▸ **ACTIVITY**: Below this line is a set of entries; quote exactly the lines from the line that contains "it alone. -/" to the line that contains "([.adc 8 0 0", both lines included.

▸ **DATA IN THIS EXERCISE**:
-- ==== Sys2Proof/Tests/Slice0.lean ====
section
/-! SUPPORT. Tests: ill-formed commands that WellFormed refuses, small steps whose results follow from the spec, and for every
clause of the statements a witness that its hypotheses can be met. -/

namespace Sys2Proof.Tests

open Sys2Proof Sys2Proof.Machine

set_option Elab.async false
set_option linter.unusedVariables false

/-! ### Well-formedness -/

/-- A frame header of a Splice link in its ranges. -/
def gf : SplFrame := { link := 0, dst := 0, src := 0, schema := 0, mseq := 0, crcOk := true }

/-- Readings of nine rails. -/
def gh : Health := { rails := List.replicate 9 0 }

/-- Every check of a packet, of a frame, of a reading of the rails and of a mirrored input refuses a term that fails it alone. -/
theorem test_wf_parts_refuse :
    ([{ queue := 5 }, { uid := 2 ^ 64 }, { tag := 1024 }, { rsvd := 32 }, { opcode := 65536 }, { seq := 65536 }, { len := 65536, params := List.replicate 16384 0 }, { len := 4 }, { trailer := 65536 }, { mir := true }] : List Pkt).all (fun p => !p.wf) = true ∧
    ([{ gf with link := 2 }, { gf with dst := 16 }, { gf with src := 4 }, { gf with schema := 256 }, { gf with mseq := 2 ^ 24 }] :
      List SplFrame).all (fun f => !f.wf) = true ∧
    ([{ id := 2 ^ 29 }, { dlc := 16 }, { data := List.replicate 65 0 }, { data := [256] }] : List CanFrame).all (fun f => !f.wf) = true ∧
    ([{}, { gh with outside := 512 }] : List Health).all (fun h => !h.wf) = true ∧
    ([.adc 8 0 0 0, .adc 0 16 0 0, .enc 16 0 false, .cap 32 false 0, .gpio 64 false, .can 4 {}, .can 0 { dlc := 16 }, .tick 65536,
      .trip 48 false, .sto 12 false, .img 262144 0] : List MirItem).all (fun x => !x.wf) = true ∧
    Requester.wf (.core 8) = false := by decide +kernel

/-- The same parts in their ranges are well formed. -/
theorem test_wf_parts_accept :
    Pkt.wf {} = true ∧ gf.wf = true ∧ CanFrame.wf {} = true ∧ gh.wf = true ∧ MirItem.wf (.tick 65535) = true ∧
    Requester.wf (.core 7) = true := by decide +kernel

/-- Each of these commands has one operand out of its range, and is refused. -/
theorem test_wf_commands_refuse_0 :
    ([
      .serdesPllLock 3, .serdesPllUnlock 3, .registerWrite .debug (2 ^ 40) 4 0,
      .registerWrite (.core 8) 0x20000000 4 0, .registerWrite .debug 0x20000000 3 0, .blkCommitWrite 538116096 0,
      .blkCommitWrite 0x1FFFFFFF 0, .commitAbandon 538116096, .commitAbandon 0x1FFFFFFF,
      .pairLoRead .debug (2 ^ 40) 4, .pairLoRead (.core 8) 0x20000000 4, .pairLoRead .debug 0x20000000 3,
      .pairLoRead .debug 0x20000002 4, .pairHiRead .debug (2 ^ 40) 4, .pairHiRead (.core 8) 0x20000000 4,
      .pairHiRead .debug 0x20000000 3, .pairHiRead .debug 0x20000002 4, .pairLoWrite .debug (2 ^ 40) 0,
      .pairLoWrite (.core 8) 0x20000000 0, .pairLoWrite .debug 0x20000002 0, .pairHiWrite .debug (2 ^ 40) 0,
      .pairHiWrite (.core 8) 0x20000000 0, .pairHiWrite .debug 0x20000002 0, .qnsqTailWrite 4 0, .qncqHeadWrite 4 0,
      .qnctlWrite 4 0, .packetFetch 5 [] false, .packetFetch 0 [(4, [])] false, .replyPost 5 false,
      .queueCoalTimeout 4, .sysHealth { queue := 5 } gh, .sysHealth {} {}, .timeSourceLost 5, .cmpFire 32,
      .cmpnCtrlWrite 32 0, .capEdge 32 false 1, .capEdge 0 false 0, .ethFrameSent 2 false 0,
      .ethFrameRx 2 0 [] false 0, .ethFrameRx 0 16384 [] false 0, .ethMdioGo 2 0, .ethMdioDone 2 0,
      .ethMdioDone 0 65536, .adcResult 8 0, .adcResult 0 (2 ^ 20), .adcFifoRead 8, .adcArmWrite 8 0, .calGo 8,
      .adcCalDone 8 none, .slotSample 512 0
    ] : List Instr).all (fun i => !i.wf) = true := by decide +kernel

▸ **THE ANSWER**:
/-- Every check of a packet, of a frame, of a reading of the rails and of a mirrored input refuses a term that fails it alone. -/
theorem test_wf_parts_refuse :
    ([{ queue := 5 }, { uid := 2 ^ 64 }, { tag := 1024 }, { rsvd := 32 }, { opcode := 65536 }, { seq := 65536 }, { len := 65536, params := List.replicate 16384 0 }, { len := 4 }, { trailer := 65536 }, { mir := true }] : List Pkt).all (fun p => !p.wf) = true ∧
    ([{ gf with link := 2 }, { gf with dst := 16 }, { gf with src := 4 }, { gf with schema := 256 }, { gf with mseq := 2 ^ 24 }] :
      List SplFrame).all (fun f => !f.wf) = true ∧
    ([{ id := 2 ^ 29 }, { dlc := 16 }, { data := List.replicate 65 0 }, { data := [256] }] : List CanFrame).all (fun f => !f.wf) = true ∧
    ([{}, { gh with outside := 512 }] : List Health).all (fun h => !h.wf) = true ∧
    ([.adc 8 0 0 0, .adc 0 16 0 0, .enc 16 0 false, .cap 32 false 0, .gpio 64 false, .can 4 {}, .can 0 { dlc := 16 }, .tick 65536,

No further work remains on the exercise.